Несмотря на репрессии, казахстанская наука внесла огромный вклад в
мировую научную сокровищницу, создала не просто школы, но и целые
перспективные направления науки, оформившиеся в самостоятельные
крупные институты, воспитала и открыла миру целую плеяду казахстанских
ученых.
Среди ученых Академии наук республики 18 лауреатов Ленинской
премии, 45 лауреатов государственной премии СССР, 15 лауреатов премий
Совета министров СССР за внедренные работы, 60 лауреатов
Государственной премии казахской ССР. 71 ученый носит звание
«Заслуженный деятель науки».
Невозможно отбросить труд ученых того периода как плод
историографии партийного и идеологического засилья. На базе исследований
казахстанских ученых построены современные теории историографии второй
половины XX века.
1.
2.
3.
4.
5.
6.
7.
8.
Список использованных источников
Историография истории СССР: Эпоха социализма /под ред.
И.И.Минца. М., 1982
Волобуев П.В. «Круглый стол» советских и американских историков.

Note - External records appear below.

theorem witness_BarrierWaits :
    (∃ c s₁, Starts (.bararr 4) (small (barrier 3 1 []) (fun g => { regs 4 0 5 0 g with arrived := [(0, 0)] })) c s₁ ∧
      c.barrier 4 = some (0, ⟨3, 1, [], [], 0⟩) ∧ (3 : Mask).getLsbD c.g.index = true ∧ nmGet 0 c.g.arrived = some 0) ∧
    (∃ c s₁, Starts (.bararr 4) (small (barrier 3 1 [0]) (fun g => { regs 4 0 5 0 g with arrived := [(0, 1)] })) c s₁ ∧
      c.barrier 4 = some (0, ⟨3, 1, [0], [], 0⟩) ∧ (3 : Mask).getLsbD c.g.index = true ∧ nmGet 0 c.g.arrived = some 1) ∧
    (∃ c s₁, Starts (.barwait 4) (small (barrier 3 1 [0]) (fun g => { regs 4 0 5 0 g with arrived := [(0, 1)] })) c s₁ ∧
      c.barrier 4 = some (0, ⟨3, 1, [0], [], 0⟩) ∧ (3 : Mask).getLsbD c.g.index = true ∧ nmGet 0 c.g.arrived = some 1 ∧
      ((teamOf s₁ c.tid).bind (fun t => nmGet 0 t.bars)).any (fun y => y.phase ≤ 1) = true) ∧
    (∃ c s₁, Starts (.barsync 4) (small (barrier 3 1 [0]) (fun g => { regs 4 0 5 0 g with arrived := [(0, 1)] })) c s₁ ∧
      c.barrier 4 = some (0, ⟨3, 1, [0], [], 0⟩) ∧ (3 : Mask).getLsbD c.g.index = true ∧ c.g.wait = none ∧ nmGet 0 c.g.arrived = some 1) ∧
    (∃ c s₁, Starts (.barsync 4) (beside (small (barrier 9 0 []) (regs 4 0 5 0))) c s₁ ∧ c.barrier 4 = some (0, ⟨9, 0, [], [], 0⟩) ∧
      (9 : Mask).getLsbD c.g.index = true ∧ c.g.wait = none ∧ nmGet 0 c.g.arrived = none ∧
      ((teamOf (arrive c 0 ⟨9, 0, [], [], 0⟩ s₁) c.tid).bind (fun t => nmGet 0 t.bars)).any (fun y => y.phase ≤ 0) = true) ∧
    (∃ c s₁, Starts (.barwait 4) (small (barrier 1 1 []) (regs 4 0 5 0)) c s₁ ∧ c.barrier 4 = some (0, ⟨1, 1, [], [], 0⟩) ∧
      (1 : Mask).getLsbD c.g.index = true ∧ nmGet 0 c.g.arrived = none) ∧
    (∃ c s₁, Starts (.barwait 4) (small (barrier 1 1 []) (fun g => { regs 4 0 5 0 g with arrived := [(0, 0)] })) c s₁ ∧
      c.barrier 4 = some (0, ⟨1, 1, [], [], 0⟩) ∧ (1 : Mask).getLsbD c.g.index = true ∧ nmGet 0 c.g.arrived = some 0 ∧
      ((teamOf s₁ c.tid).bind (fun t => nmGet 0 t.bars)).any (fun y => 0 < y.phase && settledBefore s₁ c.tid y.mark) = true) ∧
    (∃ c s₁, Starts (.barsync 4) (small (barrier 1 0 []) (regs 4 0 5 0)) c s₁ ∧ c.barrier 4 = some (0, ⟨1, 0, [], [], 0⟩) ∧
      (1 : Mask).getLsbD c.g.index = true ∧ c.g.wait = none ∧ nmGet 0 c.g.arrived = none ∧
      ((teamOf (arrive c 0 ⟨1, 0, [], [], 0⟩ s₁) c.tid).bind (fun t => nmGet 0 t.bars)).any (fun y =>
        0 < y.phase && settledBefore (arrive c 0 ⟨1, 0, [], [], 0⟩ s₁) c.tid y.mark) = true) ∧
    (let b : Barrier := ⟨1, 0, [0], [], 0⟩; b.arrived ≠ [] ∧ ∀ k ∈ (loadTeam 1).live b, k ∈ b.arrived) ∧
    (let b : Barrier := ⟨1, 0, [], [], 0⟩; b.arrived = []) ∧
    (∃ t g, Spec.Ready (.bararr 4) (small (barrier 3 1 []) (regs 4 0 5 0)) t g ∧ hasBarrier t g 4 (3 : Mask) 1 [] = true ∧
      nmGet 0 g.arrived = none) ∧
    (∃ t g, Spec.Ready (.barwait 4) (small (barrier 1 1 []) (fun g => { regs 4 0 5 0 g with arrived := [(0, 0)] })) t g ∧
      hasBarrier t g 4 (1 : Mask) 1 [] = true ∧ nmGet 0 g.arrived = some 0) ∧
    (∃ t g, Spec.Ready (.barsync 4) (small (barrier 3 0 [1]) (regs 4 0 5 0)) t g ∧ hasBarrier t g 4 (3 : Mask) 0 [1] = true ∧
      nmGet 0 g.arrived = none ∧ (∀ k ∈ t.live ⟨3, 0, [1], [], 0⟩, k = g.index ∨ k ∈ ([1] : List Nat))) ∧
    (small (barrier 3 0 [1]) (regs 4 0 5 0)).flight = [] :=
  ⟨meets (by decide +kernel), meets (by decide +kernel), meets (by decide +kernel), meets (by decide +kernel), meets (by decide +kernel),
    meets (by decide +kernel), meets (by decide +kernel), meets (by decide +kernel), by decide +kernel, rfl, ready_and (by decide +kernel) (by decide +kernel),
    ready_and (by decide +kernel) (by decide +kernel), ready_and (by decide +kernel) (by decide +kernel), rfl⟩

theorem witness_QueueAllocation :
    (∃ c s₁, Starts (.qalloc 3 4 5) (small id (regs 4 0x8000 5 4097)) c s₁ ∧ (c.s 5).toNat % 2 ^ 16 = 4097) ∧
    (∃ c s₁, Starts (.qalloc 3 4 5) (small id (regs 4 0xC000 5 0x10001000)) c s₁ ∧ (c.s 4).toNat % 4 = 0 ∧
      (c.s 4).toNat + 4 * ((c.s 5).toNat % 2 ^ 16) = c.t.header.desk ∧ (c.s 5).toNat / 2 ^ 16 = (c.s 5).toNat % 2 ^ 16 ∧
      (c.s 5).toNat % 2 ^ 16 = 4096 ∧ nmFree c.t.queues c.t.header.nque = some 0) ∧
    (∃ c s₁, Starts (.qalloc 3 4 5) (small (fun t => { t with header := { t.header with nque := 0 } }) (regs 4 0 5 1)) c s₁ ∧
      nmFree c.t.queues c.t.header.nque = none ∧ (c.s 4).toNat + 4 * 1 ≤ c.t.header.desk ∧ (c.s 5).toNat = 1) ∧
    (∃ c s₁, Starts (.qgrant 4 5) (small (queue 1 0) (regs 4 0 5 3)) c s₁ ∧ isQueue c 4 1 0 = true ∧ 0 + 1 + (c.s 5).toNat = 4) ∧
    (∃ c s₁, Starts (.qgrant 4 5) (small (queue 1 0) (regs 4 0 5 4)) c s₁ ∧ isQueue c 4 1 0 = true ∧ 4 < 0 + 1 + (c.s 5).toNat) :=
  ⟨meets (by decide +kernel), meets (by decide +kernel), meets (by decide +kernel), meets (by decide +kernel), meets (by decide +kernel)⟩

/-- The oldest entry can be taken, or not. -/
def poppable (c : Ctx) (s : State) (q : BitVec 6) : Bool :=
  (c.queue q).any (fun x => 0 < x.2.e && settledBefore s c.tid (x.2.marks.headD 0) &&
    (teamOf s c.tid).any (fun t => t.present (x.2.off + 4 * x.2.head) 4))

theorem witness_QueueTransfers :
    (∃ c s₁, Starts (.qpush 4 5) (small (queue 3 1) (regs 4 0 5 9)) c s₁ ∧ isQueue c 4 3 1 = true) ∧
    (∃ c s₁, Starts (.qpush 4 5) (small (queue 3 0) (regs 4 0 5 9)) c s₁ ∧ isQueue c 4 3 0 = true) ∧
    (∃ c s₁, Starts (.qpop 3 4) (small (queue 1 0) (regs 4 0 5 9)) c s₁ ∧ isQueue c 4 1 0 = true ∧ poppable c s₁ 4 = true) ∧
    (∃ c s₁, Starts (.qpop 3 4) (small (queue 0 0) (regs 4 0 5 9)) c s₁ ∧ isQueue c 4 0 0 = true) ∧
    (∃ c s₁, Starts (.qtry 3 4 5 1) (small (queue 0 1) (regs 4 0 5 9)) c s₁ ∧ isQueue c 4 0 1 = true) ∧
    (∃ c s₁, Starts (.qtry 3 4 5 0) (small (queue 1 0) (regs 4 0 5 9)) c s₁ ∧ isQueue c 4 1 0 = true ∧ poppable c s₁ 4 = true) ∧
    (∃ c s₁, Starts (.qtry 3 4 5 0) (small (fun t => { queue 1 0 t with absent := [(0, 0, 1)] }) (regs 4 0 5 9)) c s₁ ∧ isQueue c 4 1 0 = true ∧
      poppable c s₁ 4 = false) ∧
    (∃ c s₁, Starts (.qtry 3 4 5 0) (small (queue 0 1) (regs 4 0 5 9)) c s₁ ∧ isQueue c 4 0 1 = true) :=
  ⟨meets (by decide +kernel), meets (by decide +kernel), meets (by decide +kernel), meets (by decide +kernel), meets (by decide +kernel),
    meets (by decide +kernel), meets (by decide +kernel), meets (by decide +kernel)⟩

/-- The team belongs to a gang; its neighbour table names core `n`, and it has the exchange state that `f` makes. -/
def ganged (n : Nat) (f : Exchange → Exchange) (t : Team) : Team :=
  { t with header := { t.header with flags := 1 }, exch := f { t.exch with nbrs := some n :: t.exch.nbrs.drop 1 } }

theorem witness_ExchangeInstructions :
    (∃ c s₁, Starts (.xarr 4) (small (ganged 1 (fun x => { x with sends := [(1, 0, 2)] })) (regs 4 1 5 0)) c s₁ ∧
      c.t.named (c.s 4) = some [1] ∧ c.t.gang = true ∧ c.t.exch.arrived = false ∧
      c.t.exch.sends = [(1, 0, 2)] ∧ c.core = 0) ∧
    (∃ c s₁, Starts (.xwait 4) (small (ganged 1 (fun x => { x with arrived := true, phase := 3, closes := [(1, 3, 2)], arrivals := [(1, 3, 2)] }))
        (regs 4 1 5 0)) c s₁ ∧ c.t.named (c.s 4) = some [1] ∧ c.t.gang = true ∧ c.t.exch.arrived = true ∧
      c.t.exch.closes = [(1, 3, 2)] ∧ ([1] : List Nat).filter (· ≠ c.core) = [1] ∧ c.t.exch.phase = 3 ∧
      phaseCount c.t.exch.arrivals 1 3 = 2 ∧ phaseCount c.t.exch.closes 1 3 = 2 ∧
      phaseCount c.t.exch.arrivals c.core 3 = phaseCount c.t.exch.sends c.core 3 ∧ c.t.drawer = []) ∧
    (∃ c s₁, Starts (.xarr 4) (small (ganged 1 id) (regs 4 2 5 0)) c s₁ ∧ c.t.named (c.s 4) = none) ∧
    (∃ c s₁, Starts (.xwait 4) (small id (regs 4 0 5 0)) c s₁ ∧ c.t.gang = false) ∧
    (∃ c s₁, Starts (.xwait 4) (small (ganged 1 id) (regs 4 1 5 0)) c s₁ ∧ c.t.exch.arrived = false) ∧
    (∃ c s₁, Starts (.xwait 4) (small (ganged 1 (fun x => { x with arrived := true, closes := [(2, 0, 0)] })) (regs 4 1 5 0)) c s₁ ∧
      c.t.named (c.s 4) = some [1] ∧ c.t.gang = true ∧ c.t.exch.arrived = true ∧ c.t.exch.closes = [(2, 0, 0)] ∧ c.t.exch.phase = 0) ∧
    (∃ c s₁, Starts (.xwait 4) (small (ganged 1 (fun x => { x with arrived := true })) (regs 4 1 5 0)) c s₁ ∧
      c.t.named (c.s 4) = some [1] ∧ c.t.gang = true ∧ c.t.exch.arrived = true ∧ c.t.exch.closes = [] ∧ ([1] : List Nat).filter (· ≠ c.core) = [1]) ∧
    (∃ c s₁, Starts (.xarr 4) (small (ganged 1 (fun x => { x with sends := [(2, 0, 1)] })) (regs 4 1 5 0)) c s₁ ∧
      c.t.named (c.s 4) = some [1] ∧ c.t.exch.sends = [(2, 0, 1)] ∧ c.t.exch.phase = 0 ∧ 2 ≠ c.core) :=
  ⟨meets (by decide +kernel), meets (by decide +kernel), meets (by decide +kernel), meets (by decide +kernel), meets (by decide +kernel),
    meets (by decide +kernel), meets (by decide +kernel), meets (by decide +kernel)⟩
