-- ==== Sys2Proof/Proofs/Atomics.lean ====
section
/-! PROOFS. Atomics: the value that each leaves at its word (R245, R246), and their release and acquire fences (R248). -/

namespace Sys2Proof.Proofs

open Machine

variable {i : Instr} {s s' s₁ s₂ : State} {c c' : Ctx} {m : Mask} {names : List RegName} {l : List Access} {sp : Bool}

/-! ## The word that an atomic leaves (R245, R246) -/

/-- The word that an atomic on words of `w` bits leaves, where it writes. -/
def wordAfter {w : Nat} (op : AtomOp) (o a b : BitVec w) : Option (BitVec w) :=
  match op with
  | .add => some (o + a)
  | .band => some (o &&& a)
  | .bor => some (o ||| a)
  | .bxor => some (o ^^^ a)
  | .smin => some (if o.sle a then o else a)
  | .smax => some (if o.sle a then a else o)
  | .xchg => some a
  | .fadd => none
  | .cas => if o = a then some b else none
  | .incw => some (if o.toNat ≥ a.toNat then 0 else o + 1)
  | .bfadd => if o.toNat + a.toNat ≤ b.toNat then some (o + a) else none
  | .minu => some (if o.toNat ≤ a.toNat then o else a)
  | .maxu => some (if o.toNat ≤ a.toNat then a else o)

theorem sextInt_le_iff {w : Nat} (o a : BitVec w) : sextInt o.toNat w ≤ sextInt a.toNat w ↔ o.sle a = true := by
  rw [sextInt_toNat, sextInt_toNat, BitVec.sle_iff_toInt_le]

/-- The model's new value of an atomic is the word of `wordAfter`, and the old one where it writes nothing. -/
theorem atomNew_eq {w : Nat} {op : AtomOp} (hop : op ≠ .fadd) (o a b : BitVec w) {x y : Nat} (hx : x % 2 ^ w = a.toNat)
    (hy : y % 2 ^ w = b.toNat) :
    atomNew op w o.toNat x y = ((wordAfter op o a b).elim o.toNat BitVec.toNat, (wordAfter op o a b).isSome) := by
  have ho := o.isLt
  have ha := a.isLt
  have hb := b.isLt
  cases op <;> simp only [atomNew, wordAfter, hx, hy, sextInt_le_iff]
  case fadd => exact absurd rfl hop
  case add => simp
  case band => simp
  case bor => simp
  case bxor => simp
  case xchg => simp
  case smin => split <;> simp
  case smax => split <;> simp
  case minu => simp only [min_def]; split <;> simp
  case maxu => simp only [max_def]; split <;> simp
  case cas =>
    simp only [BitVec.toNat_inj]
    split <;> simp
  case incw =>
    split
    · simp
    · have hone : (1 : Nat) % 2 ^ w = 1 := Nat.mod_eq_of_lt (by omega)
      simp only [Option.elim_some, Option.isSome_some, BitVec.toNat_add, BitVec.ofNat_eq_ofNat, BitVec.toNat_ofNat, hone]
      rw [Nat.mod_eq_of_lt (by omega)]
  case bfadd =>
    by_cases hle : o.toNat + a.toNat ≤ b.toNat
    · rw [if_pos ⟨by omega, hle⟩, if_pos hle]
      simp [Nat.mod_eq_of_lt (show o.toNat + a.toNat < 2 ^ w by omega)]
    · rw [if_neg fun h => hle h.2, if_neg hle]
      rfl

theorem leNat_lt (bs : List Byte) : leNat bs < 2 ^ (8 * bs.length) := by
  induction bs with
  | nil => exact Nat.one_pos
  | cons b bs ih =>
    have hb := b.isLt
    rw [leNat, List.length_cons, show 8 * (bs.length + 1) = 8 * bs.length + 8 by omega, Nat.pow_add]
    omega

/-- Of an atomic's two results the first is the old bytes, the second what is stored (R247). -/
theorem applyAcc_atom {w : Nat} {wide : Bool} {op : AtomOp} (hop : op ≠ .fadd) (hw : (if wide then 64 else 32) = w) (x y : DWord) (old : List Byte)
    (hlen : 8 * old.length = w) : applyAcc (.atom op wide x y) old =
      (old, (wordAfter op (BitVec.ofNat w (leNat old)) (BitVec.ofNat w x.toNat) (BitVec.ofNat w y.toNat)).map
        (fun v => natBytes old.length v.toNat)) := by
  have ho : leNat old = (BitVec.ofNat w (leNat old)).toNat := by
    rw [BitVec.toNat_ofNat, Nat.mod_eq_of_lt (hlen ▸ leNat_lt old)]
  have hlen' : w / 8 = old.length := by omega
  have hnew := atomNew_eq hop (BitVec.ofNat w (leNat old)) (BitVec.ofNat w x.toNat) (BitVec.ofNat w y.toNat) (BitVec.toNat_ofNat ..).symm
    (BitVec.toNat_ofNat ..).symm
  rw [← ho] at hnew
  simp only [applyAcc, hw, hnew, hlen']
  cases wordAfter op (BitVec.ofNat w (leNat old)) (BitVec.ofNat w x.toNat) (BitVec.ofNat w y.toNat) <;> rfl

/-- Settles O24: each operation in turn, on the word as a bit vector. -/
theorem atomicOperations : Obligations.AtomicOperations := by
  refine ⟨fun op wide x y old hlen hop => ?_, fun x y old hlen => ?_⟩
  · have hlen' : 8 * old.length = if wide then 64 else 32 := by rw [hlen]; split <;> rfl
    have h := applyAcc_atom hop rfl x y old hlen'
    cases op <;> exact h
  · rfl

/-! ## The fences of an ordered atomic (R248) -/

/-- The accesses of an atomic, performed or sent, or their fault or hold, for its group as it stands in `c'`. -/
def atomEffect (c' : Ctx) (m : Mask) (names : List RegName) (l : List Access) (sp : Bool) (s : State) : Eff :=
  if sp then spadAccess c' m names l true s else memAccess c' m names l true s

/-- A context whose group differs in its write phase and its fences alone. -/
def reordered (c : Ctx) (ph : Nat) (f : Fences) : Ctx := { c with g := { c.g with phase := ph, fences := f } }

/-- Every atomic is its accesses between its fences; its lanes, registers and addresses do not depend on them. -/
theorem exec_eq_withOrder (hr : Spec.atomicOf c i = some (m, names, l, sp)) : ∃ f, (∀ s, exec i s = issue i (withOrder f) s) ∧
    ∀ ph fences s, f (reordered c ph fences) s = atomEffect (reordered c ph fences) m names l sp s := by
  cases i with
  | red g data ofs base op => cases hr; exact ⟨_, fun _ => rfl, fun _ _ _ => rfl⟩
  | atom g data ofs base op => cases hr; exact ⟨_, fun _ => rfl, fun _ _ _ => rfl⟩
  | atomx g data ofs base op => cases hr; exact ⟨_, fun _ => rfl, fun _ _ _ => rfl⟩
  | satom data base op => cases hr; exact ⟨_, fun _ => rfl, fun _ _ _ => rfl⟩
  | _ => cases hr

theorem atomEffect_goes (h : Spec.AtomGoes c' m names l sp s s') : atomEffect c' m names l sp s = .done s' := by
  cases sp with
  | true =>
    obtain ⟨r, hcheck, hgo, rfl⟩ := h
    exact spadAccess_goes hcheck hgo
  | false =>
    obtain ⟨l', u, hcheck, hsend, rfl⟩ := h
    exact (memAccess_ok hcheck).trans (if_pos hsend)

/-- An effect that comes to no next state of its own: a fault or a hold of the accesses. -/
theorem atomFaults_of {f : Ctx → State → Eff} (h : Starts i s c s₁) (hexec : exec i s = issue i (withOrder f) s)
    (hf : ∀ e, atomEffect c' m names l sp s₁ = e → (∀ u, e ≠ .done u) → withOrder f c s₁ = e) : Spec.AtomFaults i s c c' m l sp s₁ := by
  refine fun code addr => ⟨fun hsp hcheck => ?_, fun t hsp hcheck => ?_⟩
  · subst hsp
    exact faults_of_starts h hexec (hf _ (spadAccess_error hcheck) (by simp))
  · subst hsp
    exact faultsLeaving_of_starts h hexec (hf _ (memAccess_fault hcheck) (by simp))

section WithOrder

variable {f : Ctx → State → Eff} (hhome : 2 ≤ c.h.scope → placedHome s c = true)

include hhome

/-- With the pages of its PLACE at home the atomic waits for nothing before its fences. -/
theorem placedHome_guard : ¬ ((c.h.ord ≠ 0 && decide (2 ≤ c.h.scope) && !placedHome s c) = true) := by
  by_cases h2 : 2 ≤ c.h.scope
  · simp [hhome h2]
  · simp [h2]

theorem withOrder_acquire_done (hord : c.h.ord = 1) (h : f c s = .done s') : withOrder f c s = .done (ordAfter c s') := by
  simp only [withOrder]
  rw [if_neg (placedHome_guard hhome), if_pos (by omega), h]

theorem withOrder_acquire_else (hord : c.h.ord = 1) {e : Eff} (h : f c s = e) (he : ∀ u, e ≠ .done u) : withOrder f c s = e := by
  simp only [withOrder]
  rw [if_neg (placedHome_guard hhome), if_pos (by omega), h]
  cases e <;> simp at he ⊢

/-- The accesses are tried behind the fence before it closes the phase: a fault or a hold of theirs leaves the phase open (R8). -/
theorem withOrder_release_else (hord : 2 ≤ c.h.ord) {e : Eff} (h : f (reordered c c.g.phase (c.g.fences.next s c.h.scope)) s = e)
    (he : ∀ u, e ≠ .done u) : withOrder f c s = e := by
  change f { c with g := { c.g with fences := c.g.fences.next s c.h.scope } } s = e at h
  simp only [withOrder]
  rw [if_neg (placedHome_guard hhome), if_neg (by omega), h]
  cases e <;> simp at he ⊢

theorem withOrder_release_done (hord : 2 ≤ c.h.ord) {u t : State} {g : Group}
    (h : f (reordered c c.g.phase (c.g.fences.next s c.h.scope)) s = .done u) (hfence : fence c false true c.h.scope s = .done s₂)
    (hg : groupOf s₂ c.tid c.gid = some g) (hgo : f (reordered c g.phase g.fences) s₂ = .done t) :
    withOrder f c s = .done (ordAfter (reordered c g.phase g.fences) t) := by
  change f { c with g := { c.g with fences := c.g.fences.next s c.h.scope } } s = .done u at h
  change f { c with g := { c.g with phase := g.phase, fences := g.fences } } s₂ = .done t at hgo
  simp only [withOrder]
  rw [if_neg (placedHome_guard hhome), if_neg (by omega), h, hfence]
  simp only [hg, hgo]
  rfl

end WithOrder

theorem withOrder_held {f : Ctx → State → Eff} (hord : c.h.ord ≠ 0) (hscope : 2 ≤ c.h.scope) (h : placedHome s c = false) :
    withOrder f c s = .hold .issue s := by
  simp only [withOrder]
  rw [if_pos (by simp [hord, hscope, h])]

/-- RED accepts no acquire (R248): the HMOD's low order bit must be 0. -/
theorem red_hints_refused {gd op : BitVec 3} {data ofs base : BitVec 6} {h : Hints} (hord : h.ord % 2 = 1) :
    hintsAccepted h (.red gd data ofs base op) = false := by
  have hvalues : hintValuesOk h (.red gd data ofs base op) = false := by simp [hintValuesOk, hord]
  simp [hintsAccepted, hvalues]

/-- Settles O25: an ordered atomic tries its accesses, closes the phase, performs them and then waits for its acquire. -/
theorem orderedAtomics : Obligations.OrderedAtomics := by
  refine ⟨fun i s c s₁ m names l sp h hr hhome => ?_, fun i s c s₁ m names l sp h hr hord hscope hnot => ?_,
    fun gd op data ofs base s t g ht hg hstop hres hfault hreg hwait hord => ?_, fun ever _ _ _ _ _ _ _ ord scope _ _ _ _ hscope => ?_⟩
  · obtain ⟨f, hexec, hf⟩ := exec_eq_withOrder hr
    refine ⟨fun hord => ⟨fun t hgo => ?_, ?_⟩, fun hord => ⟨?_, fun s₂ g₂ u t hu hfence hg₂ hgo => ?_⟩⟩
    · exact completes_of_starts h (hexec s)
        (withOrder_acquire_done hhome hord ((hf c.g.phase c.g.fences s₁).trans (atomEffect_goes hgo)))
    · exact atomFaults_of h (hexec s) fun e he hne =>
        withOrder_acquire_else hhome hord ((hf c.g.phase c.g.fences s₁).trans he) hne
    · exact atomFaults_of h (hexec s) fun e he hne => withOrder_release_else hhome hord ((hf _ _ s₁).trans he) hne
    · exact completes_of_starts h (hexec s) (withOrder_release_done hhome hord ((hf _ _ s₁).trans (atomEffect_goes hu)) hfence hg₂
        ((hf _ _ s₂).trans (atomEffect_goes hgo)))
  · obtain ⟨f, hexec, -⟩ := exec_eq_withOrder hr
    exact heldAt_of_starts h (hexec s) (withOrder_held hord hscope hnot)
  · have hp : Spec.Present s t g := ⟨ht, groupOf_eq_some ht hg, hstop, hres, hfault, hreg, by rw [hwait]; rfl⟩
    have hd : decodeFault t g (.red gd data ofs base op) = some 0x01 := by
      rw [decodeFault_eq, if_pos (.inr (.inl (red_hints_refused hord)))]
    exact exec_of_decodeFault hp hwait hd rfl rfl
  · have hlt : ¬ scope < 5#3 := by simpa [BitVec.lt_def] using hscope
    simp [Instr.wf, hmodOk, hlt]

end Sys2Proof.Proofs
end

9-11 января 1989 г. //вопросы истории. 1989. № 4.
Зевелев А.П.
Путь к истине //Суровая драма народа
/Сост.Ю.П.Сенокосов. М., 1989. с.508-511
Сухарев С.В. Лицедейство на поприще истории //Вопросы истории
КПСС. 1990. № 3
Маслов Н.Н «Краткий курс истории ВКП (б)» - энциклопедия культа
личности Сталина //Суровая драма народа. С. 334-352
Бордюгов Г.А., Козлов В.А. История и конъюнктура. М. 1992. с.30-50
Искендеров А.А. Новый взгляд на историю //Вестник Рос.
Университета дружбы народов. Сер. История, философия. 1993. № 1.
С. 6-9
Абылхожин Ж.Б. Очерки социально-зкономической истории
Казахстана. XX век. Алматы, 1997.
Резюме
На сегодняшний день достаточно четко обозначились и реализуются
несколько подходов к анализу и оценкам советской историографической
традиции.
На базе исследований казахстанских ученых построены современные
теории историографии второй половины ХХ века.
For present-day day enough were clearly marked and are realized several
approaches to analysis and estimations soviet historiography to traditions.
On the base of studies Kazakhstan scientist are builder the modern theory a
historiography second half XX age.
Бүгінгі күнгі талдауға бірнеше жақын келудің жеткілікті айқын
белгілері іске асады және
кеңестік тарихнамалық дәстүр бағаланып
талданады.
ХХ ғ. екінші жартысындағы Қазақстандық ғалымдардың зерттеулері
негізінде қазіргі теориялар қаралды.